This adds a new case to a lot (hundreds?) of tests since this fixture is used a lot. While on principle it never hurts to add more tests, I'm not sure if this is global addition is helping our coverage or just burning CI time and carbon.

Yes, initially I was only looking for a simple way to add QTable coverage to some tests...
This is adding 339 tests to the existing 2079 tests in table – I found about 0.8 s or 5 % longer runtime for that.
Don't know if that is worth it, or QTable is just not that critical compared to MaskedTable or the subclass.
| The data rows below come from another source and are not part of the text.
/-! ### logE -/

@[simp] theorem State.logE_pending (s : State) (e : DayEntry) : (s.logE e).pending = s.pending := rfl
@[simp] theorem State.logE_time (s : State) (e : DayEntry) : (s.logE e).time = s.time := rfl
@[simp] theorem State.logE_cells (s : State) (e : DayEntry) : (s.logE e).cells = s.cells := rfl
@[simp] theorem State.logE_phys (s : State) (e : DayEntry) : (s.logE e).phys = s.phys := rfl
@[simp] theorem State.logE_repair (s : State) (e : DayEntry) : (s.logE e).repair = s.repair := rfl
@[simp] theorem State.logE_parts (s : State) (e : DayEntry) : (s.logE e).parts = s.parts := rfl
@[simp] theorem State.logE_funcs (s : State) (e : DayEntry) : (s.logE e).funcs = s.funcs := rfl
@[simp] theorem State.logE_recs (s : State) (e : DayEntry) : (s.logE e).recs = s.recs := rfl
@[simp] theorem State.logE_store (s : State) (e : DayEntry) : (s.logE e).store = s.store := rfl
@[simp] theorem State.logE_mem (s : State) (e : DayEntry) : (s.logE e).mem = s.mem := rfl
@[simp] theorem State.logE_badMem (s : State) (e : DayEntry) : (s.logE e).badMem = s.badMem := rfl
@[simp] theorem State.logE_hostMem (s : State) (e : DayEntry) : (s.logE e).hostMem = s.hostMem := rfl
@[simp] theorem State.logE_fab (s : State) (e : DayEntry) : (s.logE e).fab = s.fab := rfl
@[simp] theorem State.logE_dies (s : State) (e : DayEntry) : (s.logE e).dies = s.dies := rfl
@[simp] theorem State.logE_pow (s : State) (e : DayEntry) : (s.logE e).pow = s.pow := rfl
@[simp] theorem State.logE_boot (s : State) (e : DayEntry) : (s.logE e).boot = s.boot := rfl
@[simp] theorem State.logE_hif (s : State) (e : DayEntry) : (s.logE e).hif = s.hif := rfl
@[simp] theorem State.logE_groom (s : State) (e : DayEntry) : (s.logE e).groom = s.groom := rfl
@[simp] theorem State.logE_rack (s : State) (e : DayEntry) : (s.logE e).rack = s.rack := rfl
@[simp] theorem State.logE_gctr (s : State) (e : DayEntry) : (s.logE e).gctr = s.gctr := rfl
@[simp] theorem State.logE_cell (s : State) (e : DayEntry) (j : Nat) : (s.logE e).cell j = s.cell j := rfl
@[simp] theorem State.logE_phy (s : State) (e : DayEntry) (j : Nat) : (s.logE e).phy j = s.phy j := rfl
@[simp] theorem State.logE_part (s : State) (e : DayEntry) (j : Nat) : (s.logE e).part j = s.part j := rfl
@[simp] theorem State.logE_func (s : State) (e : DayEntry) (j : Nat) : (s.logE e).func j = s.func j := rfl
@[simp] theorem State.logE_die (s : State) (e : DayEntry) (j : Nat) : (s.logE e).die j = s.die j := rfl
@[simp] theorem State.logE_port (s : State) (e : DayEntry) (j : Nat) : (s.logE e).port j = s.port j := rfl
@[simp] theorem State.logE_grp (s : State) (e : DayEntry) (j : Nat) : (s.logE e).grp j = s.grp j := rfl
@[simp] theorem State.logE_reg (s : State) (e : DayEntry) (j : Nat) : (s.logE e).reg j = s.reg j := rfl
@[simp] theorem State.logE_owner (s : State) (e : DayEntry) (j : Nat) : (s.logE e).owner j = s.owner j := rfl
@[simp] theorem State.logE_rd8 (s : State) (e : DayEntry) (j : Nat) : (s.logE e).rd8 j = s.rd8 j := rfl

/-! ### send -/

@[simp] theorem State.send_pending (s : State) (ty dst : Nat) (l : List Nat) : (s.send ty dst l).pending = s.pending := rfl
@[simp] theorem State.send_time (s : State) (ty dst : Nat) (l : List Nat) : (s.send ty dst l).time = s.time := rfl
@[simp] theorem State.send_cells (s : State) (ty dst : Nat) (l : List Nat) : (s.send ty dst l).cells = s.cells := rfl
@[simp] theorem State.send_phys (s : State) (ty dst : Nat) (l : List Nat) : (s.send ty dst l).phys = s.phys := rfl
@[simp] theorem State.send_repair (s : State) (ty dst : Nat) (l : List Nat) : (s.send ty dst l).repair = s.repair := rfl
@[simp] theorem State.send_parts (s : State) (ty dst : Nat) (l : List Nat) : (s.send ty dst l).parts = s.parts := rfl
@[simp] theorem State.send_funcs (s : State) (ty dst : Nat) (l : List Nat) : (s.send ty dst l).funcs = s.funcs := rfl
@[simp] theorem State.send_recs (s : State) (ty dst : Nat) (l : List Nat) : (s.send ty dst l).recs = s.recs := rfl
@[simp] theorem State.send_store (s : State) (ty dst : Nat) (l : List Nat) : (s.send ty dst l).store = s.store := rfl
@[simp] theorem State.send_mem (s : State) (ty dst : Nat) (l : List Nat) : (s.send ty dst l).mem = s.mem := rfl
@[simp] theorem State.send_badMem (s : State) (ty dst : Nat) (l : List Nat) : (s.send ty dst l).badMem = s.badMem := rfl
@[simp] theorem State.send_hostMem (s : State) (ty dst : Nat) (l : List Nat) : (s.send ty dst l).hostMem = s.hostMem := rfl
@[simp] theorem State.send_dies (s : State) (ty dst : Nat) (l : List Nat) : (s.send ty dst l).dies = s.dies := rfl
@[simp] theorem State.send_pow (s : State) (ty dst : Nat) (l : List Nat) : (s.send ty dst l).pow = s.pow := rfl
@[simp] theorem State.send_boot (s : State) (ty dst : Nat) (l : List Nat) : (s.send ty dst l).boot = s.boot := rfl
@[simp] theorem State.send_hif (s : State) (ty dst : Nat) (l : List Nat) : (s.send ty dst l).hif = s.hif := rfl
@[simp] theorem State.send_groom (s : State) (ty dst : Nat) (l : List Nat) : (s.send ty dst l).groom = s.groom := rfl
@[simp] theorem State.send_day (s : State) (ty dst : Nat) (l : List Nat) : (s.send ty dst l).day = s.day := rfl
@[simp] theorem State.send_daySeq (s : State) (ty dst : Nat) (l : List Nat) : (s.send ty dst l).daySeq = s.daySeq := rfl
@[simp] theorem State.send_rack (s : State) (ty dst : Nat) (l : List Nat) : (s.send ty dst l).rack = s.rack := rfl
@[simp] theorem State.send_gctr (s : State) (ty dst : Nat) (l : List Nat) : (s.send ty dst l).gctr = s.gctr := rfl
@[simp] theorem State.send_cell (s : State) (ty dst : Nat) (l : List Nat) (j : Nat) : (s.send ty dst l).cell j = s.cell j := rfl
@[simp] theorem State.send_phy (s : State) (ty dst : Nat) (l : List Nat) (j : Nat) : (s.send ty dst l).phy j = s.phy j := rfl
@[simp] theorem State.send_part (s : State) (ty dst : Nat) (l : List Nat) (j : Nat) : (s.send ty dst l).part j = s.part j := rfl
@[simp] theorem State.send_func (s : State) (ty dst : Nat) (l : List Nat) (j : Nat) : (s.send ty dst l).func j = s.func j := rfl
@[simp] theorem State.send_die (s : State) (ty dst : Nat) (l : List Nat) (j : Nat) : (s.send ty dst l).die j = s.die j := rfl
@[simp] theorem State.send_reg (s : State) (ty dst : Nat) (l : List Nat) (j : Nat) : (s.send ty dst l).reg j = s.reg j := rfl
@[simp] theorem State.send_owner (s : State) (ty dst : Nat) (l : List Nat) (j : Nat) : (s.send ty dst l).owner j = s.owner j := rfl
@[simp] theorem State.send_rd8 (s : State) (ty dst : Nat) (l : List Nat) (j : Nat) : (s.send ty dst l).rd8 j = s.rd8 j := rfl

/-! ### platform -/

@[simp] theorem State.platform_pending (s : State) (k arg : Nat) : (s.platform k arg).pending = s.pending := rfl
@[simp] theorem State.platform_time (s : State) (k arg : Nat) : (s.platform k arg).time = s.time := rfl
@[simp] theorem State.platform_cells (s : State) (k arg : Nat) : (s.platform k arg).cells = s.cells := rfl
@[simp] theorem State.platform_phys (s : State) (k arg : Nat) : (s.platform k arg).phys = s.phys := rfl
@[simp] theorem State.platform_repair (s : State) (k arg : Nat) : (s.platform k arg).repair = s.repair := rfl
@[simp] theorem State.platform_parts (s : State) (k arg : Nat) : (s.platform k arg).parts = s.parts := rfl
@[simp] theorem State.platform_funcs (s : State) (k arg : Nat) : (s.platform k arg).funcs = s.funcs := rfl
@[simp] theorem State.platform_recs (s : State) (k arg : Nat) : (s.platform k arg).recs = s.recs := rfl
@[simp] theorem State.platform_store (s : State) (k arg : Nat) : (s.platform k arg).store = s.store := rfl
@[simp] theorem State.platform_mem (s : State) (k arg : Nat) : (s.platform k arg).mem = s.mem := rfl
@[simp] theorem State.platform_badMem (s : State) (k arg : Nat) : (s.platform k arg).badMem = s.badMem := rfl
@[simp] theorem State.platform_hostMem (s : State) (k arg : Nat) : (s.platform k arg).hostMem = s.hostMem := rfl
@[simp] theorem State.platform_fab (s : State) (k arg : Nat) : (s.platform k arg).fab = s.fab := rfl
@[simp] theorem State.platform_dies (s : State) (k arg : Nat) : (s.platform k arg).dies = s.dies := rfl
@[simp] theorem State.platform_pow (s : State) (k arg : Nat) : (s.platform k arg).pow = s.pow := rfl
@[simp] theorem State.platform_boot (s : State) (k arg : Nat) : (s.platform k arg).boot = s.boot := rfl
@[simp] theorem State.platform_hif (s : State) (k arg : Nat) : (s.platform k arg).hif = s.hif := rfl
@[simp] theorem State.platform_day (s : State) (k arg : Nat) : (s.platform k arg).day = s.day := rfl
@[simp] theorem State.platform_daySeq (s : State) (k arg : Nat) : (s.platform k arg).daySeq = s.daySeq := rfl
@[simp] theorem State.platform_rack (s : State) (k arg : Nat) : (s.platform k arg).rack = s.rack := rfl
@[simp] theorem State.platform_gctr (s : State) (k arg : Nat) : (s.platform k arg).gctr = s.gctr := rfl
@[simp] theorem State.platform_cell (s : State) (k arg : Nat) (j : Nat) : (s.platform k arg).cell j = s.cell j := rfl
@[simp] theorem State.platform_phy (s : State) (k arg : Nat) (j : Nat) : (s.platform k arg).phy j = s.phy j := rfl
@[simp] theorem State.platform_part (s : State) (k arg : Nat) (j : Nat) : (s.platform k arg).part j = s.part j := rfl
@[simp] theorem State.platform_func (s : State) (k arg : Nat) (j : Nat) : (s.platform k arg).func j = s.func j := rfl
@[simp] theorem State.platform_die (s : State) (k arg : Nat) (j : Nat) : (s.platform k arg).die j = s.die j := rfl
@[simp] theorem State.platform_port (s : State) (k arg : Nat) (j : Nat) : (s.platform k arg).port j = s.port j := rfl
@[simp] theorem State.platform_grp (s : State) (k arg : Nat) (j : Nat) : (s.platform k arg).grp j = s.grp j := rfl
@[simp] theorem State.platform_reg (s : State) (k arg : Nat) (j : Nat) : (s.platform k arg).reg j = s.reg j := rfl
@[simp] theorem State.platform_owner (s : State) (k arg : Nat) (j : Nat) : (s.platform k arg).owner j = s.owner j := rfl
@[simp] theorem State.platform_rd8 (s : State) (k arg : Nat) (j : Nat) : (s.platform k arg).rd8 j = s.rd8 j := rfl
mhvk · 2021-11-22T19:38:55Z

More general comment: there have been quite a few issues about Quantity automatically converting to float, and whether or not that is desired. My sense remains that generally it is desired, as an integer quantity makes little physical sense (apart from spin!). I think there is a lot to be said for avoiding silent truncation errors from, e.g., in-place operations.

Given this, I wonder if it isn't better to use some kind of option for the cases where one really wants to preserve the data type with which the data are stored internally. After all, conversion to float is not that different from applying BZERO and BSCALE to integer image data.

taldcroft

This is looking good to me apart from the one comment about the conftest update.

dhomeier · 2021-11-22T22:35:28Z

More general comment: there have been quite a few issues about Quantity automatically converting to float, and whether or not that is desired. My sense remains that generally it is desired, as an integer quantity makes little physical sense (apart from spin!). I think there is a lot to be said for avoiding silent truncation errors from, e.g., in-place operations.

Yes, though to me the biggest concern seemed that many in-place operations would simply fail on integer quantities.

Put it another way, operations that may automatically cast to float, in order of decreasing desirability, to me would be

u.Quantity(arr)
QTable(tab), QTable([columns])
QTable.read(file)
QTable(tab, dtype=tab.dtype)
QTable.read(file, do_not_scale_table_data=True)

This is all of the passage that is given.